Comment by Ian Evans, posted August 7, 2003, 4:45 pm

Hmmm...here's an interesting not re: slugs. If you want you site slugs to do well in google, use hyphens instead of underscores.

Apparently google views arnold-runs as two keywords while arnold_runs is viewed as one keyword:
http://www.webmasterworld.com/forum3/4572.htm

Comment by Ed, posted August 21, 2003, 11:41 pm

Thanks for dedicating an entire week to proper URL architecture. In all honesty, I had never been to your web site and only found it tonight from a post at dive into mark to the permanent link for each of your article of the week; I even found myself "hacking" your URL to get to the next day in the series. This worked great, until the last day of the series (August 2nd).

After reading such a great discussion, I wanted to check out what else you had written since the 2nd, and following your advice again, I hacked your url to August 3rd. To my surprise, I arrived at a giant "404 Error" message. This definitely wasn't what I excepted and if I were any one of the 95% web reading population I wouldn't know what a 404 error was. Thankfully, you do suggest looking in your right hand navigation and provide a link to your home page.

I'm glad your site handles the error gracefully, but instead of telling the user to look elsewhere for the content they're looking for why don't you provide them with the content they want. For example, you didn't post to your site August 3rd and that's fine, but you could instead indicate to the user that (1) a post was not made to the site August 3rd, however, (2) there were other posts made in the month of August 2003 and (3) present a list of the the posts made the month.

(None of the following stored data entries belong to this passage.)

/-! ## Instructions (95_test_vectors.md section 2) -/

theorem test_int2dpd_998 : viewAfter (exec (.int2dpd 998#10) State.reset) = okView 0x000000FE#32 := by decide
theorem test_int2dpd_1000 : viewAfter (exec (.int2dpd 1000#10) State.reset) = faultView 0x3#4 := by decide
theorem test_dpd2int_noncanonical : viewAfter (exec (.dpd2int 0x3FE#10) State.reset) = okView 0x000003E6#32 := by decide
theorem test_dpd2int_808 : viewAfter (exec (.dpd2int 0x02E#10) State.reset) = okView 0x00000328#32 := by decide
theorem test_canon_clears_band : viewAfter (exec (.canon 0x2EF#10) State.reset) = okView 0x000000EF#32 := by decide
theorem test_canon_keeps_777 : viewAfter (exec (.canon 0x3F7#10) State.reset) = okView 0x000003F7#32 := by decide
theorem test_iscanon_1ff : viewAfter (exec (.iscanon 0x1FF#10) State.reset) = okView 0x00000000#32 := by decide
theorem test_iscanon_near_miss : viewAfter (exec (.iscanon 0x36C#10) State.reset) = okView 0x00000001#32 := by decide
theorem test_inc_carry : viewAfter (exec (.inc 0x0FE#10 5#10) State.reset) = okView 0x00000403#32 := by decide
theorem test_inc_k_1001 : viewAfter (exec (.inc 0x000#10 1001#10) State.reset) = faultView 0x4#4 := by decide
theorem test_dec_borrow : viewAfter (exec (.dec 0x000#10 1#10) State.reset) = okView 0x000004FF#32 := by decide
theorem test_dec_k_1000 : viewAfter (exec (.dec 0x000#10 1000#10) State.reset) = okView 0x00000400#32 := by decide
theorem test_add_largest : viewAfter (exec (.add 0x0FF#10 0x0FF#10 true) State.reset) = okView 0x000004FF#32 := by decide
theorem test_add_noncanonical : viewAfter (exec (.add 0x1FF#10 0x2FF#10 false) State.reset) = okView 0x000004FE#32 := by
  decide
theorem test_sub_borrow : viewAfter (exec (.sub 0x003#10 0x005#10 false) State.reset) = okView 0x000004FE#32 := by decide
theorem test_sub_lowest : viewAfter (exec (.sub 0x000#10 0x0FF#10 true) State.reset) = okView 0x00000400#32 := by decide
theorem test_cmp_lowest : viewAfter (exec (.cmp 0x000#10 0x0FF#10) State.reset) = okView 0xFFFFFC19#32 := by decide
theorem test_cmp_equal_values : viewAfter (exec (.cmp 0x16E#10 0x36E#10) State.reset) = okView 0x00000000#32 := by decide

/-! ## Single steps -/

/-- The step runs a placed word: 95_test_vectors.md P4, first command. -/
theorem test_step_runs_placed : viewAfter (step (State.reset.withFetchWord 32 0x100003E7)) = okView 0x000000FF#32 := by
  decide

/-- A fault status leaves RSP_VALID = 1 and no result (60_exceptions.md R152; P4, second command). -/
theorem test_step_fault_status : viewAfter (step (State.reset.withFetchWord 32 0x100003E8)) = faultView 0x3#4 := by decide

/-- The command after a fault runs normally (R152; P4, third command). -/
theorem test_step_after_fault :
    viewAfter (step ((fullState none 0x3#4 []).withFetchWord 32 0x200000FF)) = okView 0x000003E7#32 := by decide

/-- An all-zero word faults (30_encoding.md R65). -/
theorem test_step_zero_word : viewAfter (step (State.reset.withFetchWord 32 0)) = faultView 0x1#4 := by decide

/-- A command that waits keeps its word whatever is offered (20_memory.md R50, 70_reset_and_hazards.md R183). -/
theorem test_step_busy_ignores_offer :
    phaseAfter (step (busyState 0x100003E7#32 2 [offer 0x20000000#32])) = some (.busy 0x100003E7#32 1) := by decide

/-- Reset discards a command whose response is due (R180). -/
theorem test_step_reset_discards :
    phaseAfter (step (busyState 0x100003E7#32 0 [resetInput])) = some .empty := by decide

/-- Reset keeps the run's fault record (D19). -/
theorem test_reset_keeps_record :
    (({ fullState none 0x3#4 [] with faultRecord := [.domainValue] } : State).resetEdge).faultRecord = [.domainValue] := by
  decide

/-- No command is accepted before the tables hold their contents (R182). -/
theorem test_step_tables_not_ready :
    phaseAfter (step { State.reset with tablesReady := false, inputs := [offer 0x20000000#32] }) = some .empty := by decide

/-- A read after reset is a fault (10_state.md R26, R32). -/
theorem test_read_after_reset : faultOf (step { State.reset with inputs := [readInput] }) = some .readNotValid := by decide

/-- A read of RESULT after a fault is a fault (R26, R152). -/
theorem test_read_after_fault : faultOf (step (fullState none 0x4#4 [readInput])) = some .readNoResult := by decide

This would help users, like me, who have never visited your site, and were not directly linked to it, find additional content immediately rather then having to navigate to another section of the site to find out that you didn't post again until August 5th.

Another thing, when using any kind of CMS that knows how to create a static site from database content, like Movable Type, wouldn't it be best to have it automatically generate "forward" and "back" links to each of your posts? This would definitely prevent the need to have hack the URL.

If you're going to discuss URL usability, then I think it's necessary to also discuss what should happen when a URL is not hackable. What do you think?